**Exercise:** Where does the string "value" appear in the material? Copy each line that holds it.

**Supplied material:**
⁂
/-- 42_facade.md rule R129: word consistency. U32 and U64 return the little-endian word of the bytes that FILL 4 and
FILL 8 give from the same state and leave the same X; the low half of U64 is U32. -/
def Obligations.WordsAreFillsLittleEndian : Prop :=
  ∀ s : State, s.seeded = true → ∃ (t4 t8 u32 u64 : State) (bs4 bs8 : List Byte) (v32 v64 : RespVal),
    exec (.fill 4) s = .next t4 ∧ exec .u32 s = .next u32 ∧ exec (.fill 8) s = .next t8 ∧ exec .u64 s = .next u64 ∧
    u32.x = t4.x ∧ u64.x = t8.x ∧
    t4.sent = s.sent ++ bs4.map OutEvent.byte ++ [.response ⟨.ok, 0⟩] ∧ bs4.length = 4 ∧
    t8.sent = s.sent ++ bs8.map OutEvent.byte ++ [.response ⟨.ok, 0⟩] ∧ bs8.length = 8 ∧
    u32.sent = s.sent ++ [.response ⟨.ok, v32⟩] ∧ u64.sent = s.sent ++ [.response ⟨.ok, v64⟩] ∧
    v32.toNat = ((List.range 4).map fun i => (bs4.getD i 0).toNat * 2 ^ (8 * i)).sum ∧
    v64.toNat = ((List.range 8).map fun i => (bs8.getD i 0).toNat * 2 ^ (8 * i)).sum ∧
    v64.toNat % 2 ^ 32 = v32.toNat

/-- 42_facade.md rule R132: the advances each command makes; LOAD makes none (X is the operand itself), STAT none,
and a command that ends in an error none. -/
def Obligations.AdvancesPerCommand : Prop :=
  (∀ (s t : State) (n x0 : Nat), n < 2 ^ s.width → x0 < 2 ^ s.width → exec (.load n x0) s = .next t →
    t.x = s.x ∨ (t.x = x0 ∧ t.n = n)) ∧
  (∀ s t : State, exec .stat s = .next t → t.x = s.x) ∧
  (∀ s t : State, s.seeded = true → exec .bit s = .next t → t.x = s.residueAt 1) ∧
  (∀ (s t : State) (len : LenField), s.seeded = true → exec (.fill len) s = .next t →
    t.x = s.residueAt (8 * len.toNat)) ∧
  (∀ s t : State, s.seeded = true → exec .u32 s = .next t → t.x = s.residueAt 32) ∧
  (∀ s t : State, s.seeded = true → exec .u64 s = .next t → t.x = s.residueAt 64) ∧
  (∀ (c : Command) (s t : State) (e : CmdError) (v : RespVal), accept c s = .next t →
    t.sent.getLast? = some (.response ⟨.error e, v⟩) → t.x = s.x)

/-! ### Errors -/

/-- 60_exceptions.md rules R150, R151, R152 and R154: the status of every command, as an equivalence for each code, the
numbers of the codes, and value 0 with every error. No other code is produced. -/
def Obligations.StatusOfEveryCommand : Prop :=
  (Status.ok.code = 0 ∧ (Status.error .modulusInvariant).code = 1 ∧ (Status.error .seedRange).code = 2 ∧
    (Status.error .notSeeded).code = 3 ∧ (Status.error .illegalCmd).code = 4) ∧
  ∀ (c : Command) (s : State), c.fits s.width → ∃ t st v, accept c s = .next t ∧
    t.sent.getLast? = some (.response ⟨st, v⟩) ∧
    (st = .error .illegalCmd ↔ ∃ e, decode c = .error e) ∧
    (st = .error .notSeeded ↔ s.seeded = false ∧
      (decode c = .ok .bit ∨ (∃ len, decode c = .ok (.fill len)) ∨ decode c = .ok .u32 ∨ decode c = .ok .u64)) ∧
    (st = .error .modulusInvariant ↔ decode c = .ok (.load c.opn c.opx) ∧ (c.opn % 2 = 0 ∨ c.opn ≤ 1)) ∧
    (st = .error .seedRange ↔
      decode c = .ok (.load c.opn c.opx) ∧ ¬(c.opn % 2 = 0 ∨ c.opn ≤ 1) ∧ c.opn ≤ c.opx) ∧
    (st ≠ .ok → v = 0)

/-- 60_exceptions.md rule R157: the order of priority. An illegal word is reported whatever else is wrong; a LOAD
whose modulus and seed are both bad reports the modulus. -/
def Obligations.ErrorPriority : Prop :=
  (∀ (c : Command) (s : State) (e : IllegalCause), decode c = .error e →
    accept c s = .next { s with sent := s.sent ++ [.response ⟨.error .illegalCmd, 0⟩] }) ∧
  (∀ (c : Command) (s : State), s.seeded = false →
    (decode c = .ok .bit ∨ (∃ len, decode c = .ok (.fill len)) ∨ decode c = .ok .u32 ∨ decode c = .ok .u64) →
    accept c s = .next { s with sent := s.sent ++ [.response ⟨.error .notSeeded, 0⟩] }) ∧
  (∀ (c : Command) (s : State), c.fits s.width → decode c = .ok (.load c.opn c.opx) →
    (c.opn % 2 = 0 ∨ c.opn ≤ 1) →
    accept c s = .next { s with sent := s.sent ++ [.response ⟨.error .modulusInvariant, 0⟩] }) ∧
  (∀ (c : Command) (s : State), c.fits s.width → decode c = .ok (.load c.opn c.opx) →
    ¬(c.opn % 2 = 0 ∨ c.opn ≤ 1) → c.opn ≤ c.opx →
    accept c s = .next { s with sent := s.sent ++ [.response ⟨.error .seedRange, 0⟩] })

/-- 60_exceptions.md rule R155: a command that ends in an error has no effect but its response: no register is written,
no byte emitted, and the value is 0. -/
def Obligations.ErrorsArePrecise : Prop :=
  ∀ (c : Command) (s t : State) (e : CmdError) (v : RespVal), accept c s = .next t →
    t.sent.getLast? = some (.response ⟨.error e, v⟩) →
    t = { s with sent := s.sent ++ [.response ⟨.error e, 0⟩] }

/-- 60_exceptions.md rule R160: on a seeded block a legal BIT, FILL, U32, U64 or STAT always answers OK; only a LOAD
with bad operands and an illegal word can fail. -/
def Obligations.SeededBlockFailsOnlyOnLoadOrIllegal : Prop :=
  ∀ (c : Command) (s : State), s.seeded = true →
    ((decode c = .ok .bit ∨ (∃ len, decode c = .ok (.fill len)) ∨ decode c = .ok .u32 ∨ decode c = .ok .u64 ∨
        decode c = .ok .stat) →
      ∃ t v, accept c s = .next t ∧ t.sent.getLast? = some (.response ⟨.ok, v⟩)) ∧
    (∀ t e v, c.fits s.width → accept c s = .next t → t.sent.getLast? = some (.response ⟨.error e, v⟩) →
      (∃ ill, decode c = .error ill) ∨
        (decode c = .ok (.load c.opn c.opx) ∧ (c.opn % 2 = 0 ∨ c.opn ≤ 1 ∨ c.opn ≤ c.opx)))

/-- 70_reset_and_hazards.md rule R183: on an unseeded block BIT, FILL of any length, U32 and U64 answer ERR_NOT_SEEDED and
change nothing, as often as they are tried; STAT answers OK, and LOAD of valid operands seeds it. -/
def Obligations.UnseededBlockOnlyLoadsAndReports : Prop :=
  (∀ (s : State) (is : List Instr), s.seeded = false →
    (∀ i ∈ is, i = .bit ∨ (∃ len, i = .fill len) ∨ i = .u32 ∨ i = .u64) →
    s.pending = is.map (fun i => HostMove.command (encode i)) →
    runSteps is.length s = .next { s with
      pending := [], sent := s.sent ++ List.replicate is.length (.response ⟨.error .notSeeded, 0⟩) }) ∧
  (∀ s : State, s.seeded = false → exec .stat s = .next { s with sent := s.sent ++ [.response ⟨.ok, 0⟩] }) ∧
  (∀ (s : State) (n x0 : Nat), s.seeded = false → n < 2 ^ s.width → n % 2 = 1 → 1 < n → x0 < n →
    ∃ t, exec (.load n x0) s = .next t ∧ t.seeded = true ∧ t.sent = s.sent ++ [.response ⟨.ok, 0⟩])

/-! ### Registers, invariant, reset -/

/-- 10_state.md rules R20, R21 and R22, and section 9: among commands only a successful LOAD writes N, with OPN; X is
written by a successful LOAD, with OPX, and by advances; no command clears SEEDED and only LOAD sets it; no command
changes the width of the block or takes a move of the host. -/
def Obligations.CommandFrame : Prop :=
  ∀ (c : Command) (s t : State), accept c s = .next t →
    t.width = s.width ∧ t.pending = s.pending ∧ t.resets = s.resets ∧
    (s.seeded = true → t.seeded = true) ∧
    ((∀ n x0, decode c ≠ .ok (.load n x0)) →
      t.n = s.n ∧ t.seeded = s.seeded ∧ ∃ k, t.x = s.residueAt k) ∧
    (∀ n x0, n < 2 ^ s.width → x0 < 2 ^ s.width → decode c = .ok (.load n x0) →
      (t.n = s.n ∧ t.x = s.x ∧ t.seeded = s.seeded) ∨ (t.n = n ∧ t.x = x0 ∧ t.seeded = true))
⁂
**Solution for this exercise:**
numbers of the codes, and value 0 with every error. No other code is produced. -/
no byte emitted, and the value is 0. -/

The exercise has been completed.